Table 2 COSMIN Risk of Bias checklist summary [12]

Each measurement property is to be scored on a four-point scale using the descriptors ‘very good’, ‘adequate’, ‘doubtful’ and ‘inadequate’. A ‘not applicable’ option is also included for each property, and the measurement properties that are relevant to each study will be assessed. An overall score for the methodological quality of each measurement property will be determined by taking the lowest rating of any of the items in a box, that is ‘the worst score counts’ principle [34]. For example, in the structural validity box, if a confirmatory factor analysis has been undertaken (a ‘very good’ rating), but the sample size was < 5 times the number of items (an ‘inadequate’ rating), the overall quality rating for this box will be judged as ‘inadequate’.

Two reviewers will assess the assessment of the methodological quality of the studies independently. Any disagreement that arises will be resolved by discussion by the reviewers until a consensus is reached.

Data management and analysis

Endnote (v. 18.2) will be utilised to store citation details of the articles retrieved through the literature search.

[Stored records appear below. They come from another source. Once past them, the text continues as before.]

-- ==== Sys2Proof/Machine/Dispatch.lean ====
section
/-! DEFINITION. One arm per operation of spec/30_encoding.md R98, each one call of its meaning. -/

namespace Sys2Proof.Machine

def exec (i : Instr) (s : State) : Host.Outcome State Fault Refusal :=
  match i with
  | .pktDecode buf => Sys2Proof.Machine.execPktDecode buf s
  | .pktChecklen len => Sys2Proof.Machine.execPktChecklen len s
  | .pktFlag b => Sys2Proof.Machine.execPktFlag b s
  | .pktRot b => Sys2Proof.Machine.execPktRot b s
  | .pktDist b c => Sys2Proof.Machine.execPktDist b c s
  | .pktRefl b c => Sys2Proof.Machine.execPktRefl b c s
  | .pktTs => Sys2Proof.Machine.execPktTs s
  | .pktRmcode => Sys2Proof.Machine.execPktRmcode s
  | .pktFactory => Sys2Proof.Machine.execPktFactory s
  | .blkDecode b => Sys2Proof.Machine.execBlkDecode b s
  | .blkBank b => Sys2Proof.Machine.execBlkBank b s
  | .blkChannels b => Sys2Proof.Machine.execBlkChannels b s
  | .rmResolve => Sys2Proof.Machine.execRmResolve s
  | .rmPair => Sys2Proof.Machine.execRmPair s
  | .rmTag b c => Sys2Proof.Machine.execRmTag b c s
  | .rotReduce raw => Sys2Proof.Machine.execRotReduce raw s
  | .rotStep r => Sys2Proof.Machine.execRotStep r s
  | .ptDist b c => Sys2Proof.Machine.execPtDist b c s
  | .ptAz b c => Sys2Proof.Machine.execPtAz b c s
  | .ptTime b c => Sys2Proof.Machine.execPtTime b c s
  | .ptLaser b c => Sys2Proof.Machine.execPtLaser b c s
  | .ptEmit b c => Sys2Proof.Machine.execPtEmit b c s
  | .sessionReset => Sys2Proof.Machine.execSessionReset s
  | .cfgLoad cfg => Sys2Proof.Machine.execCfgLoad cfg s
  | .statusRead => Sys2Proof.Machine.execStatusRead s

end Sys2Proof.Machine
end

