-- ==== Sys2Proof/Tests/Slice0.lean ====
section
/-! SUPPORT. The author's tests. Expected values come from spec/95_test_vectors.md (V<n> and program P2) and from the
examples in the rules; the witnesses at the end show, for every statement with hypotheses, a state and operands that meet
them. -/

namespace Sys2Proof.Tests

set_option Elab.async false

open Sys2Proof.Machine

/-! ### Helpers -/

/-- A packet of the right length with the listed bytes; all others 0. -/
def pkt (cells : Memory) : Buffer := ⟨1206, cells⟩

/-- Packet P2 of spec/95_test_vectors.md: a dual packet with a bad block, a wrap and a small backward step. -/
def p2 : Buffer := pkt (
  [(0, 0xFF), (1, 0xEE), (2, 0x96), (3, 0x8C), (4, 0xF4), (5, 0x01), (6, 0x0A), (7, 0xBC), (8, 0x02), (9, 0x0B), (10, 0x2C), (11, 0x01)] ++
  [(12, 0x0C), (15, 0x0D), (97, 0x90), (98, 0x01), (99, 0x01), (100, 0xFF), (101, 0xEE), (102, 0x96), (103, 0x8C), (104, 0x08), (105, 0x02), (106, 0x14)] ++
  [(107, 0xBC), (108, 0x02), (109, 0x15), (112, 0x16), (113, 0xFA), (115, 0x17), (197, 0x90), (198, 0x01), (199, 0x02), (200, 0xFF), (201, 0xDD), (202, 0xAA)] ++
  [(203, 0x8C), (219, 0xE8), (220, 0x03), (221, 0x32), (300, 0xFF), (301, 0xDD), (302, 0x0A), (319, 0x84), (320, 0x03), (321, 0x33), (400, 0xFF), (401, 0xEE)] ++
  [(402, 0x1E), (404, 0x64), (406, 0x01), (500, 0xFF), (501, 0xDD), (502, 0x1E), (504, 0xC8), (506, 0x02), (600, 0xFF), (601, 0xDD), (602, 0x1E), (604, 0x96)] ++
  [(606, 0x03), (700, 0xEE), (701, 0xFF), (702, 0x32), (704, 0xE7), (705, 0x03), (706, 0x09), (800, 0xFF), (801, 0xEE), (802, 0x32), (804, 0x0A), (806, 0x01)] ++
  [(900, 0xFF), (901, 0xEE), (902, 0x2D), (904, 0x0B), (906, 0x01), (1000, 0xFF), (1001, 0xEE), (1002, 0x2D), (1004, 0x0C), (1006, 0x01), (1100, 0xFF), (1101, 0xEE)] ++
  [(1102, 0x3C), (1104, 0xFF), (1105, 0xFF), (1106, 0xFF), (1200, 0xFF), (1201, 0xFF), (1202, 0xFF), (1203, 0xFF), (1204, 0x39), (1205, 0x22)])

/-- The configuration of P2: EPS 100, DELAY(b, k, c) = 50 b + c, AZ_CORR +c for upper and -c for lower. -/
def cfg2 : Cfg where
  eps := 100
  delay := Vector.ofFn fun b : BlockIx =>
    let row := Vector.ofFn fun c : ChanIx => BitVec.ofNat 32 (50 * b.val + c.val)
    ⟨row, row⟩
  azCorr := ⟨Vector.ofFn fun c : ChanIx => ⟨c.val, by omega⟩, Vector.ofFn fun c : ChanIx => ⟨-c.val, by omega⟩⟩
  laserId := defaultLaserId

/-- After reset, with the configuration of P2. -/
def s0 : State := { State.reset with cfg := cfg2 }

/-- Inside a transaction on `buf`, at azimuth `az`. -/
def inPacket (buf : Buffer) (az : U16 := 0) : State := { s0 with txn := some { Txn.start buf with azCur := az } }

/-- With RotationState `(valid, last, rev)` and `EPS`, between transactions. -/
def atRot (eps : U16) (last : Option U16) (rev : U64) : State :=
  { s0 with cfg := { cfg2 with eps := eps }, rot := ⟨last, rev⟩ }

/-- What an operation answers. -/
def ans : Result → Option Answer
  | .next t => some t.answer
  | .fault _ => none
  | .refused _ => none

/-- RotationState after an operation. -/
def rotOf : Result → Option Rot
  | .next t => some t.rot
  | .fault _ => none
  | .refused _ => none

/-- The latest delivery after an operation. -/
def delivered : Result → Option Delivery
  | .next t => t.sink.getLast?
  | .fault _ => none
  | .refused _ => none

/-- The STATUS being filled after an operation. -/
def statusOf : Result → Option Status
  | .next t => t.txn.map Txn.st
  | .fault _ => none
  | .refused _ => none

/-! ### Well-formedness: what each check refuses -/

theorem test_wf_buffer_unsorted : (Instr.pktDecode ⟨2, [(1, 1), (0, 1)]⟩).wf = false := by decide

theorem test_wf_buffer_zero : (Instr.pktDecode ⟨2, [(0, 0)]⟩).wf = false := by decide

theorem test_wf_buffer_outside : (Instr.pktDecode ⟨2, [(2, 1)]⟩).wf = false := by decide

theorem test_wf_buffer_good : (Instr.pktDecode ⟨2, [(0, 1), (1, 255)]⟩).wf = true := by decide

/-! ### Decoding: bytes written out from spec/30_encoding.md, per family -/

/-- The four interactions of R306, and no other operation, can be asked for from outside (R98). -/
theorem test_requests :
    decode (.present [0xFF, 0x00, 0xEE]) = .pktDecode ⟨3, [(0, 0xFF), (2, 0xEE)]⟩ ∧
    decode .sessionReset = .sessionReset ∧ decode (.cfgLoad cfg2) = .cfgLoad cfg2 ∧ decode .statusRead = .statusRead ∧
    encode (.rotStep 5) = none ∧ encode (.pktChecklen 1206) = none ∧ encode (.blkBank 0) = none ∧
    encode .rmResolve = none ∧ encode (.ptEmit 0 0) = none := by
  decide +kernel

A narrative description of the findings will be presented along with summary tables. Recommendations for use of the JSE with various cohorts and circumstances will be offered inform future research in this field.

Discussion

This systematic review will provide thorough information with regard to the methodological quality of existing studies of psychometric properties of the JSE. Although the JSE has been extensively used in research of empathy in healthcare, to the best of our knowledge, no studies exist which evaluate the methodological quality of the published literature in this area. Thus, the findings of this review will provide important information to researchers on the utility and relevance of this outcome measurement instrument within various cohorts and settings.